## MATERIAL SHOWN
/-- The reset of the fast domains (R56, R69, R609), with the stores already settled: BOOT, with what the always-on domain,
the keeper, the banks, the field die and the endpoint keep. -/
def fastReset (s : State) (kind : Nat) : State :=
  let r := State.reset
  let xin := s.flag R.CLK_STAT_XINOK || kind == 0
  let k := s.keeper
  let p := s.power
  let t : State := { r with
    pending := s.pending
    regs := resetRegs s kind
    mem := s.mem.filter fun x => inKeeper x.1
    poison := s.poison.filter inKeeper
    free := s.free
    power := { p with
      warned := 0, pfStep := 0, pllKeep := false, pllWaking := false, abortDue := abortNoted s, bootKind := kind,
      secureFailed := false }
    ids := s.ids
    folio := { r.folio with prevSrc := keptSource s kind }
    calendar := s.calendar
    watchdog := { s.watchdog with counts := Vector.replicate 8 0, goodWindows := 0, haltAt := none, failedAt := none, armDue := false }
    retain := { r.retain with recto := s.retain.recto, verso := s.retain.verso }
    keeper := { r.keeper with
      layout := k.layout, epoch := k.epoch, forces := if kind = 2 then k.forces else [],
      forceDigest := k.forceDigest, demandSeq := k.demandSeq }
    records := { s.records with views := [] }
    field := fieldReset s.field
    meter := { r.meter with lastCommit := s.meter.lastCommit }
    host := if kind = 0 then r.host else { s.host with seen := 0, driven := 0, completion := none }
    dbg := if kind = 2 then s.dbg else r.dbg
    upd := { r.upd with attempt := s.upd.attempt, pwrTry := s.upd.pwrTry, reason := s.upd.reason }
    twin := { r.twin with
      withdrawals := s.twin.withdrawals, rejoinOff := s.twin.rejoinOff && kind != 0 } }
  let t := (t.set R.HND_EPOCH_EPOCH k.epoch).set R.KPR_DSEQ_SEQ k.demandSeq
  let t := ((t.set R.WDG_STAT_ARMED 0).set R.WDG_STAT_FIRST 0).set R.WDG_STAT_HELD 0
  let t := t.when (kind == 0) fun t => ((t.set R.WDG_LADDER_SAFE 0).set R.WDG_LADDER_K 0).set R.WDG_LT1_GRAIN 0
  let t := t.when (kind != 2) fun t => (t.set R.RST_STRAP_ROLE (p.straps / 4)).set R.RST_STRAP_BOOTSRC (p.straps % 4)
  let t := t.when (kind == 0) (·.setFlag R.PCI_STAT_PERST (s.flag R.PCI_STAT_PERST))
  let t := t.setFlag R.PWR_STAT_PFPIN t.power.pfPin
  pfailIfDue (retainSync (sourceShow t xin))

/-- A cold reset acts at once in every state but OFF (R34, R55, R59); straps are sampled as it ends, for PORST_N at its
release (R57, R61). -/
def coldReset (s : State) (cause : Fld) : State :=
  if !s.powered then s
  else
    let s := strapsSampled (storesReset (s.raise cause) 1)
    fastReset (s.when (cause == R.RST_CAUSE_PORST) fun s => { s with power := { s.power with porstLow := true } }) 1

/-- An operation that holds a warm reset back (R58); an online-change switch is one step. -/
def deferring (s : State) : Bool := s.retain.running.isSome || !s.keeper.commits.isEmpty

/-- A warm reset (R55, R58, R66): ignored during the power-fail sequence, deferred while an operation runs, when further
sources merge into it. -/
def warmReset (s : State) (cause : Fld) : State :=
  if !s.powered ∨ 0 < s.power.pfStep then s
  else
    let s := s.raise cause
    if s.flag R.SYS_STATE_DEFER then s
    else
      let s := s.when (s.flag R.TWN_STAT_PRIMARY) departNotice
      if deferring s then coresClear ((s.raise R.SYS_STATE_DEFER).raise R.RST_CAUSE_DEFERRED)
      else fastReset (storesReset s 2) 2

/-- DEFERRED_RESET_PROCEED (R58); the power-fail sequence takes no warm reset (R66). -/
def deferredProceed (s : State) : State :=
  if s.flag R.SYS_STATE_DEFER && s.power.pfStep == 0 && !deferring s then fastReset (storesReset s 2) 2 else s

/-- DEFERRAL_EXPIRY (R58). -/
def deferralExpiry (s : State) : State :=
  if s.flag R.SYS_STATE_DEFER && s.power.pfStep == 0 then fastReset (storesReset (s.raise R.RST_CAUSE_DEFEXP) 2) 2 else s

/-- POWER_UP (R40, R55, R61, R68): a secure start that failed holds the device until its rails have been lost, or PORST_N
has been low (R531). The count of wakes restarts where VAON returns (R473). -/
def powerUp (s : State) (straps : Nat) (refRunning : Bool) : State :=
  if s.dev ≠ .off ∨ s.power.secureFailed then s
  else
    let again := s.power.pfStep == 8 && !s.power.railsLost
    let s := s.raise (if again then R.RST_CAUSE_PFAIL else R.RST_CAUSE_POWERUP)
    let s := { s with
      power := { s.power with
        straps := straps, railsLost := false, vaonLost := false, porstLow := false, refOk := false, pfPin := false,
        pfMon := false }
      calendar := if s.power.vaonLost then { s.calendar with wakeCount := 0 } else s.calendar }
    (fastReset s 0).setFlag R.CLK_STAT_XINOK refRunning

/-- AON_POWER_UP (R43): VAON returns after VAON and VBAT were both absent. -/
def aonPowerUp (s : State) : State :=
  if s.dev ≠ .off ∨ !s.power.vaonLost then s
  else
    let aon (a : Nat) : Bool := decide (0xC14000 ≤ a) && decide (a < 0xC16000) || a == 0xC03000
    let regs := (regsReset.filter fun p => aon p.1).foldl (fun (m : WMap) (p : Nat × Word) => m.wr p.1 p.2)
      (s.regs.filter fun p => !aon p.1)
    let s := { s with
      regs := regs, calendar := State.reset.calendar, watchdog := State.reset.watchdog,
      folio := { s.folio with prevSrc := none } }
    { s with power := { s.power with vaonLost := false, pfStep := 0, slowRc := false } }

/-- RAIL_LOST (R42, R66, R13): OFF at once, with what the stores had not taken lost. Without a sequence begun, both RAIL and
PFTORN tell it (log 139). -/
def railLost (s : State) (rail : Nat) : State :=
  let s := { s with
    power := { s.power with railsLost := true, vaonLost := s.power.vaonLost || rail == 7, secureFailed := false } }
  if !s.powered then s
  else
    let s := (s.raise R.RST_CAUSE_PFTORN).when (s.power.pfStep == 0) (·.raise R.RST_CAUSE_RAIL)
    let s := dropStaging (keeperLose (storeAbort (commitsTorn s)))
    let s := { s with
      power := { s.power with abortDue := abortNoted s, pfStep := 0 } }
    (watchdogDisarm (passesClear (coresClear (classesClear s)))).enter .off

/-- RAIL_WARNING (R44): one journal record per rail and start. -/
def railWarning (s : State) (rail : Nat) : State :=
  let s := (s.putBit R.PWR_STAT_WARN rail true).putBit R.PWR_EVT_WARN rail true
  if s.power.warned.testBit rail then s
  else
    let s := { s with
      power := { s.power with warned := withBit s.power.warned rail true } }
    s.journal 2 1 rail 0

/-- PORST_ASSERT (R34, R55, R57): in OFF it ends the hold of a failed secure start (R531). -/
def porstAssert (s : State) : State :=
  if s.powered then coldReset s R.RST_CAUSE_PORST
  else { s with power := { s.power with porstLow := true, secureFailed := false } }

/-- RST_N_ASSERT (R55, R57, R58): the pin resets nothing in OFF and during the power-fail sequence (R19, R66). -/
def rstAssert (s : State) : State :=
  warmReset { s with power := { s.power with rstLow := true } } R.RST_CAUSE_PINWARM

/-- A boundary instruction acts as BYPASS once PORST_N is high (R569). -/
def boundaryEnd (s : State) : State :=
  if s.dbg.instr == .extest || s.dbg.instr == .clamp || s.dbg.instr == .highz then
    { s with dbg := { s.dbg with instr := .bypass } }.raise R.DBG_EVT_BSIGN
  else s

## ACTIVITY
What lines above contain "epoch"? Copy them out.

## RESPONSE
      layout := k.layout, epoch := k.epoch, forces := if kind = 2 then k.forces else [],
  let t := (t.set R.HND_EPOCH_EPOCH k.epoch).set R.KPR_DSEQ_SEQ k.demandSeq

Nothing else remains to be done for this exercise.